Assume an instant when a particular instruction is ready to be executed, because it has found that the required functional unit is available for it. For example, let it be an ‘add’ instruction. This instruction looks for two operands. If they are available, they should be in the reservation station of the ‘add’ unit. In the reservation stations, if the operands are not explicitly available, it is because the result of a previous instruction is awaited. In that case, a ‘tag’ to where the operands will be obtained later is written in the Reservation Station (RS). Therefore, the ‘add’ unit waits until the operands are available, but this waiting does not cause a pipeline stall – it does not halt the progress of the pipeline activities. Instructions trailing behind the ‘add’ instruction are allowed to be decoded and issued to functional units that are free and available.

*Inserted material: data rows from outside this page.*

-- ==== Sys2Proof/Machine/Montgomery.lean ====
section
/-! DEFINITION. MONTMUL and MONTR2 (41_montgomery.md), for the radix `R = 2^W` (R110). -/

namespace Sys2Proof.Machine

/-- MONTMUL: `x[rd] <- (x[rs1] * x[rs2] * Rinv(m)) mod m` with `m = x[rm]`; ModulusZero where `m = 0`, tested first,
then ModulusEven where `m` is even (R111, R174). -/
def execMontmul (rd rs1 rs2 rm : RegNo) (s : State) : Host.Outcome State Fault Refusal :=
  let m := s.x rm
  if m = 0 then .next (s.raise .modulusZero)
  else if m % 2 = 0 then .next (s.raise .modulusEven)
  else .next (s.finishWith rd (montProduct s.width (s.x rs1) (s.x rs2) m))

/-- MONTR2: `x[rd] <- 2^(2*W) mod m` with `m = x[rm]`; the errors of MONTMUL (R112). -/
def execMontr2 (rd rm : RegNo) (s : State) : Host.Outcome State Fault Refusal :=
  let m := s.x rm
  if m = 0 then .next (s.raise .modulusZero)
  else if m % 2 = 0 then .next (s.raise .modulusEven)
  else .next (s.finishWith rd (radixSquare s.width m))

end Sys2Proof.Machine
end

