-- ==== Sys2Proof/Machine/Engine.lean ====
section
/-! DEFINITION. Whose turn it is: what each event does (R10, R36, R58, R70). -/

namespace Sys2Proof.Machine

/-- The engine's turn: the in-flight word is decoded and its command takes its step. With nothing in flight the engine
has no step and the unit keeps all its state (R36, R187; log entry 6). -/
def engineTurn (s : State) : Host.Outcome State Fault Refusal :=
  match s.inflight with
  | none => .next s
  | some f =>
    match decode f.word with
    | .ok i => exec i s
    | .error _ => .fault .illegalInFlight

/-- The collaborator returns `v`: the in-flight command takes it where a request is outstanding (R70, R156); an answer
that no request is waiting for is discarded (R192; log entry 10). -/
def rngTurn (v : Nat) (s : State) : Host.Outcome State Fault Refusal :=
  match s.pending with
  | none => .next s
  | some _ => engineTurn { s with rngReply := some v }

/-- What an event does. -/
def perform (e : Event) (s : State) : Host.Outcome State Fault Refusal :=
  match e with
  | .hostRead index => .next (s.hostRead index)
  | .hostWrite index data => .next (s.hostWrite index data)
  | .engine => engineTurn s
  | .rngAnswer v => rngTurn v s
  | .hardReset => .next s.hardReset

/-- The event of the next step: the script's first, or the engine's turn where the script is empty, so that an engine
step that is enabled is taken when nothing else happens any more (R203; log entries 4, 5). -/
def State.nextEvent (s : State) : Event := s.script.headD .engine

/-- The state without its first event. -/
def State.popEvent (s : State) : State := { s with script := s.script.tail }

/-- The next event is removed from the script and performed. -/
def advance (s : State) : Host.Outcome State Fault Refusal := perform s.nextEvent s.popEvent

/-- `w` is the word in flight, just taken, and the next turn is the engine's (log entry 15). -/
def State.withCommand (s : State) (w : Word) : State := { s.take w with script := .engine :: s.script }

end Sys2Proof.Machine
end

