-- ==== Sys2Proof/Machine/HostActions.lean ====
section
/-! DEFINITION. The host's directives (R89) as events: what a program's host actions are on the host port. WAIT is a
repeated `statusRead` until DONE = 1. -/

namespace Sys2Proof.Machine

/-- `LOAD x<r>, v`: write all NWORDS words of the register, word 0 first (R89, R75). -/
def loadEvents (nwords : Nat) (r : RegNo) (v : Nat) : List Event :=
  (List.range nwords).map fun j => .hostWrite (windowIndex nwords r j) (wordOf v j)

/-- `READ x<r>`: read all NWORDS words (R89, R75). -/
def readEvents (nwords : Nat) (r : RegNo) : List Event :=
  (List.range nwords).map fun j => .hostRead (windowIndex nwords r j)

/-- The write of a command to CMD (R30, R194). -/
def issueEvent (i : Instr) : Event := .hostWrite 0 (encode i)

/-- One read of STATUS, the body of `WAIT` (R89). -/
def statusRead : Event := .hostRead 1

/-- `ACK`: 0x00000004 to STATUS (R89, R176). -/
def ackEvent : Event := .hostWrite 1 0x00000004

/-- `ACKV`: 0x00000010 to STATUS (R89). -/
def ackvEvent : Event := .hostWrite 1 0x00000010

/-- `SRST`: 0x00000001 to CTRL (R89, R191). -/
def srstEvent : Event := .hostWrite 2 0x00000001

/-- The turns an MRTEST takes when the collaborator returns these values: one issue and one answer for each (R156). -/
def drawEvents (draws : List Nat) : List Event :=
  draws.flatMap fun v => [.engine, .rngAnswer v]

end Sys2Proof.Machine
end

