-- ==== Sys2Proof/Tests/Slice0.lean ====
section
/-! SUPPORT. Tests and witnesses. Every expected value of a test is one of the spec's own vectors (95_test_vectors.md),
named beside it. A witness shows that the hypotheses of a statement can be met together, clause by clause, at the ends
of their ranges. -/

namespace Sys2Proof.Tests
open Sys2Proof.Machine

/-! ### States to test on -/

/-- An idle unit of this width whose operand registers hold these values. -/
def unit (nwords : Nat) (loads : List (RegNo × Nat)) : State :=
  loads.foldl (fun s p => s.setX p.1 p.2) (State.resetFor nwords)

/-- The state with this word in flight. -/
def flying (s : State) (w : Word) (round : Nat) (pending : Option Nat) : State :=
  { s.take w with inflight := some { word := w, round := round, pending := pending } }

/-- The state with these events to come. -/
def queued (s : State) (es : List Event) : State := { s with script := es }

/-- The state with this STATUS. -/
def flagged (s : State) (f : Status) : State := { s with status := f }

/-- What an outcome leaves in one register and in STATUS. -/
def seen (r : RegNo) (o : Host.Outcome State Fault Refusal) : Option (Nat × Word) :=
  match o with
  | .next t => some (t.x r, t.status.toWord)
  | .fault _ => none
  | .refused _ => none

/-- What an outcome leaves in the port's read data, STATUS and CMD. -/
def ports (o : Host.Outcome State Fault Refusal) : Option (Word × Word × Word) :=
  match o with
  | .next t => some (t.readData, t.status.toWord, t.lastCmd)
  | .fault _ => none
  | .refused _ => none

/-- The request an outcome leaves outstanding, with the rounds passed. -/
def asked (o : Host.Outcome State Fault Refusal) : Option (Nat × Option Nat) :=
  match o with
  | .next t => some (t.round, t.pending)
  | .fault _ => none
  | .refused _ => none

/-- One step that runs this command word. -/
def ran (s : State) (w : Nat) : Host.Outcome State Fault Refusal := step (s.withFetchWord 32 w)

/-- One step that performs this event. -/
def did (s : State) (e : Event) : Host.Outcome State Fault Refusal := step (queued s [e])

/-! ### Well-formedness: its one check -/

theorem test_mrtest_iters_too_large : (Instr.mrtest 0 256).wellFormed = false := by decide
theorem test_mrtest_iters_largest : (Instr.mrtest 15 255).wellFormed = true := by decide

/-! ### Decoding (V-DEC) -/

theorem test_decode_mulmod :
    decode 0x01211000 = .ok (.mulmod 2 1 1 0) ∧ decode 0x01FEDC00 = .ok (.mulmod 15 14 13 12) := ⟨rfl, rfl⟩
theorem test_decode_montmul : decode 0x02534000 = .ok (.montmul 5 3 4 0) := rfl
theorem test_decode_montr2 :
    decode 0x03200000 = .ok (.montr2 2 0) ∧ decode 0x03F00F00 = .ok (.montr2 15 15) := ⟨rfl, rfl⟩
theorem test_decode_powmod : decode 0x04874000 = .ok (.powmod 8 7 4 0) := rfl
theorem test_decode_gcd : decode 0x05543000 = .ok (.gcd 5 4 3) := rfl
theorem test_decode_modinv : decode 0x06640300 = .ok (.modinv 6 4 3) := rfl
theorem test_decode_lambda : decode 0x07312000 = .ok (.lambda 3 1 2) := rfl
theorem test_decode_mrround : decode 0x08010000 = .ok (.mrround 1 0) := rfl
theorem test_decode_mrtest :
    decode 0x09000032 = .ok (.mrtest 0 50) ∧ decode 0x09000FFF = .ok (.mrtest 15 255) ∧
      decode 0x09000000 = .ok (.mrtest 0 0) := ⟨rfl, rfl, rfl⟩

/-- V-DEC-14 to V-DEC-26. -/
theorem test_decode_illegal :
    ([0x00000000, 0xFFFFFFFF, 0x0A000000, 0x01211001, 0x03210000, 0x03201000, 0x05543300, 0x06641300, 0x07312001,
      0x08110000, 0x08010001, 0x09100003, 0x09011003] : List Nat).all (fun w => (decodeTableWord 32 w).isNone) = true := by
  decide

/-! ### Results -/

/-- V-MUL-1. -/
theorem test_mulmod_large_operands :
    seen 3 (ran (unit 1 [(1, 1234567), (2, 7654321), (0, 3233), (3, 9)]) 0x01312000) = some (728, 0x00000002) := by decide

/-- V-MUL-7: the destination is the modulus register. -/
theorem test_mulmod_destination_is_modulus :
    seen 0 (ran (unit 1 [(1, 7), (0, 10)]) 0x01011000) = some (9, 0x00000002) := by decide

/-- V-MONT-11: the radix is `2^64` at W = 64. -/
theorem test_montmul_two_words :
    seen 3 (ran (unit 2 [(1, 65), (2, 2790), (0, 3233)]) 0x02312000) = some (2497, 0x00000002) := by decide

/-- V-MONT-6: ModulusZero comes before ModulusEven. -/
theorem test_montmul_modulus_zero :
    seen 3 (ran (unit 1 [(1, 7), (2, 9), (3, 4)]) 0x02312000) = some (4, 0x00000206) := by decide

/-- V-R2-1. -/
theorem test_montr2 : seen 2 (ran (unit 1 [(0, 3233), (2, 99)]) 0x03200000) = some (2029, 0x00000002) := by decide

/-- V-R2-8. -/
theorem test_montr2_modulus_even :
    seen 2 (ran (unit 1 [(0, 6), (2, 99)]) 0x03200000) = some (99, 0x00000306) := by decide

/-- V-POW-1. -/
theorem test_powmod : seen 3 (ran (unit 1 [(1, 65), (2, 17), (0, 3233)]) 0x04312000) = some (2790, 0x00000002) := by decide

/-- V-POW-5: exponent 0 at modulus 1 gives 1. -/
theorem test_powmod_exponent_zero_modulus_one :
    seen 3 (ran (unit 1 [(1, 123), (0, 1)]) 0x04312000) = some (1, 0x00000002) := by decide

/-- V-GCD-8. -/
theorem test_gcd : seen 3 (ran (unit 1 [(1, 1071), (2, 462)]) 0x05312000) = some (21, 0x00000002) := by decide

/-- V-GCD-3. -/
theorem test_gcd_with_zero : seen 3 (ran (unit 1 [(1, 9), (2, 0)]) 0x05312000) = some (9, 0x00000002) := by decide

/-- V-INV-4: the operand may exceed the modulus. -/
theorem test_modinv : seen 3 (ran (unit 1 [(1, 797), (0, 780)]) 0x06310000) = some (413, 0x00000002) := by decide

/-- V-INV-2: the destination is kept. -/
theorem test_modinv_no_inverse :
    seen 3 (ran (unit 1 [(1, 4), (0, 8), (3, 85)]) 0x06310000) = some (85, 0x00000406) := by decide

/-- V-LAM-7: the product does not fit, the quotient does. -/
theorem test_lambda_wide_product :
    seen 3 (ran (unit 1 [(1, 65537), (2, 65537)]) 0x07312000) = some (65536, 0x00000002) := by decide

/-- V-LAM-14. -/
theorem test_lambda_overflow :
    seen 3 (ran (unit 1 [(1, 4294967291), (2, 4294967279), (3, 85)]) 0x07312000) = some (85, 0x00000606) := by decide

/-- V-MR-3: three squarings, then composite. -/
theorem test_mrround_composite :
    seen 0 (ran (unit 1 [(1, 2), (0, 561)]) 0x08010000) = some (561, 0x00000002) := by decide

/-- V-MR-19: a strong liar passes after one squaring. -/
theorem test_mrround_liar : seen 0 (ran (unit 1 [(1, 7), (0, 25)]) 0x08010000) = some (25, 0x0000000A) := by decide

/-- V-MT-4, its second step: the liar 50 passes and the round is counted. -/
theorem test_mrtest_passed_round :
    asked (did (flying (unit 1 [(0, 561)]) 0x09000003 0 (some 558)) (.rngAnswer 48)) = some (1, none) := by decide

/-- V-MT-17: the answer is the bound. -/
theorem test_mrtest_answer_out_of_range :
    seen 0 (did (flying (unit 1 [(0, 7919)]) 0x09000001 0 (some 7916)) (.rngAnswer 7916)) = some (7919, 0x00000706) := by
  decide

/-- V-MT-4, V-MT-5, V-MT-17 as the function of R157. -/
theorem test_mrtest_outcomes :
    mrTestOutcome 561 3 [48, 0] = some (.composite, 2) ∧ mrTestOutcome 561 3 [48, 99, 101] = some (.prime, 3) ∧
      mrTestOutcome 7919 1 [7916] = some (.witnessRange, 1) := by decide

/-! ### Host protocol (V-H) -/

/-- V-H-1, V-H-2. -/
theorem test_param : (unit 1 []).peekWord 3 = 0x01100001 ∧ (unit 64 []).peekWord 3 = 0x01100040 := by decide

/-- V-H-4: the window is closed while a command is in flight. -/
theorem test_closed_window :
    ports (did (flying (unit 1 [(3, 5)]) 0x04312000 0 none) (.hostRead (0x100C / 4))) = some (0, 0x00000011, 0x04312000) := by
  decide

/-- V-H-7: only bits 2 and 4 of the written word act. -/
theorem test_status_write :
    ports (did (flagged (unit 1 []) ⟨false, true, true, false, true, 0x04⟩) (.hostWrite 1 0xFFFFFFEB))
        = some (0, 0x00000416, 0) ∧
      ports (did (flagged (unit 1 []) ⟨false, true, true, false, true, 0x04⟩) (.hostWrite 1 0x00000010))
        = some (0, 0x00000406, 0) ∧
      ports (did (flagged (unit 1 []) ⟨false, true, true, false, false, 0x04⟩) (.hostWrite 1 0x00000004))
        = some (0, 0x00000002, 0) := by decide

/-- V-H-8: a word write leaves the other word. -/
theorem test_window_word_write :
    seen 1 (did (unit 2 [(1, 0xAAAAAAAABBBBBBBB)]) (.hostWrite (0x1008 / 4) 0x00000005))
      = some (0xAAAAAAAA00000005, 0x00000000) := by decide

/-- V-H-10: the first address above the window is reserved. -/
theorem test_above_the_window :
    ports (did (unit 1 [(15, 7)]) (.hostRead (0x1040 / 4))) = some (0, 0x00000000, 0) := by decide
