-- ==== Sys2Proof/Syntax.lean ====
section
/-! DEFINITION. The instructions: operand types, then `Instr`, one constructor per row of the opcode table. -/

namespace Sys2Proof

/-- A field that names a scalar register. -/
abbrev SReg := BitVec 5
/-- A field that names a vector register or the first register of a group. -/
abbrev VReg := BitVec 5
/-- A vector operand field of a link-major word (R64): 0 to 23 name `v0` to `v23`, 24 to 31 name `dl0` to `dl7`. -/
abbrev LReg := BitVec 5
/-- A field that names a predicate register, 0 to 23 (R50). -/
abbrev PReg := BitVec 5
/-- A governing predicate (R50): 0 to 23, or 31 for none. In a non-blocking form, the completion semaphore. -/
abbrev PSel := BitVec 5

/-- Source width of `sext` and `zext` (R56). -/
inductive ExtW where
  | w8 | w16 | w32
  deriving DecidableEq, Repr

/-- Type of a scalar load (R58, R82). -/
inductive LdTy where
  | i8 | i16 | i32 | i64 | n8 | n16 | n32
  deriving DecidableEq, Repr

/-- Width of a scalar store (R58, R82). -/
inductive StW where
  | w8 | w16 | w32 | w64
  deriving DecidableEq, Repr

/-- Type of a scalar atomic (R58, R84). -/
inductive AmoTy where
  | i32 | i64 | n32 | n64
  deriving DecidableEq, Repr

/-- Operation of a scalar atomic (R58, R84). -/
inductive AmoOp where
  | add | and | or | xor | min | max | swap | cas
  deriving DecidableEq, Repr

/-- Scalar floating-point format (R60). -/
inductive FFmt where
  | f64 | f32 | bf16 | f16
  deriving DecidableEq, Repr

/-- Relation of `fcmp` (R60). -/
inductive FRel where
  | eq | lt | le | un
  deriving DecidableEq, Repr

/-- Either side of `fcvt` (R60). -/
inductive CvtTy where
  | f64 | f32 | bf16 | f16 | i64 | n64
  deriving DecidableEq, Repr

/-- Element formats: the FMT codes 0 to 11 of R14, and code 12 of `vcvt.q` (R66), E2M1 without a block scale. -/
inductive Format where
  | i | n | f64 | f32 | bf16 | f16 | e4m3 | e5m2 | mxfp8 | mxfp6 | mxfp4 | ox4 | e2m1
  deriving DecidableEq, Repr

/-- What a conversion makes of its source (R50, R66): the destination format, and the predicate that governs it. -/
structure CvtTo where
  fmt : Format
  p   : PSel
  deriving DecidableEq, Repr

/-- Scopes, `.lane` to `.pod` (R61, R70). -/
inductive Scope where
  | lane | core | quad | die | pkg | pod
  deriving DecidableEq, Repr

/-- Path of a vector access (R68): by `fthr`, packet or circuit. -/
inductive Path where
  | thr | pkt | ckt
  deriving DecidableEq, Repr

/-- Operation of `vamo` (R68, R166). -/
inductive VamoOp where
  | add | min | max | and | or | xor | swap | fadd
  deriving DecidableEq, Repr

/-- Operation of a collective (R70). -/
inductive CollOp where
  | sum | prod | min | max | and | or | xor
  deriving DecidableEq, Repr

/-- Operation of `vscan` (R67). -/
inductive ScanOp where
  | add | min | max | and | or | xor
  deriving DecidableEq, Repr

/-- The identity of a master outside the cores (R387): its die, its unit code and the ASID of its access. -/
structure Origin where
  die  : BitVec 13
  unit : BitVec 8
  asid : BitVec 9
  deriving DecidableEq, Repr

/-- A word that a master outside the cores stores to a device register. -/
structure Sent where
  origin : Origin
  word   : BitVec 64
  deriving DecidableEq, Repr

/-- A package that a master outside the cores asks something of. -/
structure Asked where
  origin : Origin
  pkg    : BitVec 9
  deriving DecidableEq, Repr

/-- A load from a core's CRES, and the hart that makes it (R269, R270). -/
structure CresRead where
  hart : BitVec 21
  core : BitVec 19
  deriving DecidableEq, Repr

/-- The bytes that a host request names: its address and their number. -/
structure HostAddr where
  addr  : BitVec 64
  bytes : BitVec 13
  deriving DecidableEq, Repr

/-- The CSRs, under the names of R12 and of the chapters that define them. -/
inductive Csr where
  | vl | vty | vix | fcsr | xlm | rerr | fthr | zlr | zlb | zls | tick | flw
  | hrk | htm | hpos | qmap | fst | fpc | fva
  | tcause | tval | tepc | tvec | tsr | tscr | psa
  | fm (k : BitVec 5)
  deriving DecidableEq, Repr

How is pipeline stall avoided?
When an instruction’s operand is passed on to a particular reservation station, it is considered as ‘issued’ for execution. Even if a functional unit is not available as yet, the operands can wait in the reservation station without incurring a structural hazard. This is because a reservation station is considered to be part of a functional unit. Let us see how this leads to an ‘out-of-order’ execution.
Figure 15.20 shows an ‘ADD’ and ‘MULT’ units with their respective reservation stations where operands are stored, the operands being OP1 and OP2. In the ‘tag’ position, either the operand or the address of the unit from which the operands will be obtained later is entered, if the operands are currently not available.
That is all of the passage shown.